Yup. Not crash but intentionaly throw an error that a map key is not a strring. The mpv algorithm here is that if there are more elements at the table than "array indices" (1.. some n), then consider it a map. This works fine if it's exactly-array or exactly-map, but then if it did already have array indices (numeric) then it's guaranteed to be a non-string key and it errors. Arguably not an amazing algorithm.

In general, not all lua tables have a 1:1 translation to an mpv node (or JSON for this matter), and sometimes there is but it's ambiguous (empty table into emty array or empty map?).

For mpv needs, mpv node is enough, and mpv doesn't have a way to store or use more complex structures which a lua table can hold, etc.

Currently something will go wrong if a lua table is not exactly either a lua array (sequence of numeric keys 1..n and nothing more), or a map with only string keys. This means that some mpv-nodes can't be created (arrays with holes and few more).

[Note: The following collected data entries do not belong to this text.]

-- ==== Sys2Proof/Machine/Flags.lean ====
section
/-! DEFINITION. The flag and mode-bit computations of BusTransport (R27 to R29, R141 to R149, R151) and the register
words that show them to the host (R23, R24). -/

namespace Sys2Proof.Machine

/-- NACK, ARBL and ARDY cleared, as before every Start (R160). -/
def clearSticky (b : BusRegs) : BusRegs := { b with nack := false, arbl := false, ardy := false }

/-- What an answer does to the flags: NACK sets NACK, ARBLOST sets ARBL and ends master mode (R144, R145). -/
def noteAnswer (a : Answer) (b : BusRegs) : BusRegs :=
  match a with
  | .ack => b
  | .nack => { b with nack := true }
  | .arblost => { b with arbl := true, mst := false }

/-- The mode bits and BB at a START (R144). -/
def startModes (dir : Dir) (b : BusRegs) : BusRegs :=
  { b with mst := true, trx := decide (dir = .write), bb := true }

/-- The hardware byte counter after one byte (R145, R146). -/
def countDown (b : BusRegs) : BusRegs := { b with bcnt := b.bcnt - 1 }

/-- The byte counter after a transmitted byte: it counts only in non-repeat mode (R145). -/
def countTx (b : BusRegs) : BusRegs := if b.rm then b else countDown b

/-- STP and TRX when a stop is requested (R148). -/
def stopModes (b : BusRegs) : BusRegs := { b with stp := true, trx := false }

/-- `BusReset()` on the registers (R142). -/
def busResetRegs (b : BusRegs) : BusRegs :=
  { b with
    irs := false, initd := false, bb := false, stp := false, ardy := false, nack := false, arbl := false,
    mst := false, trx := false, rm := false, bcnt := 0, retry := false }

/-- `BusInit()` on the registers (R141). -/
def busInitRegs (c : Cfg) (b : BusRegs) : BusRegs :=
  { b with
    clkpsc := c.clkPsc, clkl := c.clkLow, clkh := c.clkHigh, qen := false, mst := true, trx := false, rm := false,
    irs := true, initd := true }

/-- StopComplete's effect on the flags (R91). -/
def stopCompleteFlags (b : BusRegs) : BusRegs := { b with stp := false, bb := false }

/-! ### Register words -/

/-- One bit at a position of a 32-bit register word. -/
def bitAt (v : Bool) (pos : Nat) : BitVec 32 := (BitVec.ofBool v).setWidth 32 <<< pos

/-- STATUS (HR1, R23). -/
def statusWord (s : State) : BitVec 32 :=
  bitAt s.busy 0 ||| bitAt s.bt.initd 1 ||| (s.ae.devstat.toBits.setWidth 32 <<< 2) ||| bitAt s.bt.bb 4 |||
  bitAt s.bt.stp 5 ||| bitAt s.bt.ardy 6 ||| bitAt s.bt.nack 7 ||| bitAt s.bt.arbl 8 ||| bitAt s.bt.mst 9 |||
  bitAt s.bt.trx 10 ||| bitAt s.bt.rm 11 ||| bitAt s.bt.qen 12 ||| bitAt s.bt.irs 13

/-- RESULT (HR2, R24): while BUSY = 1 it reads as zero. -/
def resultWord (s : State) : BitVec 32 :=
  if s.busy then 0
  else
    s.result.code.toByte.setWidth 32 ||| (s.result.cause.toByte.setWidth 32 <<< 8) ||| bitAt s.result.rbit 16 |||
    bitAt s.result.valid 17

end Sys2Proof.Machine
end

Also, if mpv returns an empty lua table then it adds a tag member which indicates whether it's an array or map (which is being considered if it later needs to convert this table into an mpv node).

So the question here is what to do about these, and the 4 suggestions i posted earlier still stand. Do you have a preference between those? or maybe something else?

my most common use of 'format_json is to transfer arbitrary lua tables between scripts over script messages

Right, it is a good use case, but obviously JSON can't encode losslessly arbitrary lua (or JS) tables, for many reasons even beyond the mixed array/map one and non-string keys (elements which refer to functions and other internal types, cycles, etc).

So regardless if it throws or returns nil,error (or converts in some lossy way), it just can't convert perfectly.

There can be lossless custom encodings to some lua tables which JSON still can't hold (mixed array/map tables), but such tables are probably not very portable (js can't hold them, and neither can mpv-node). FWIW, there are also mpv-node which lua/js can't hold (map with duplicate keys, but luckily mpv tries to avoid such internal nodes).

So basically there are two subjects here:

  1. format_json doesn't behave as documented.
  2. can we generally or specifically improve the cases where a translation either way between mpv node and a lua table is lossy (behavior, docs, etc).

I think that improving the docs could be enough here, because if there's no 1:1 translation then ultimately there's no perfect behavior, and we need to decide between several suboptimal ones.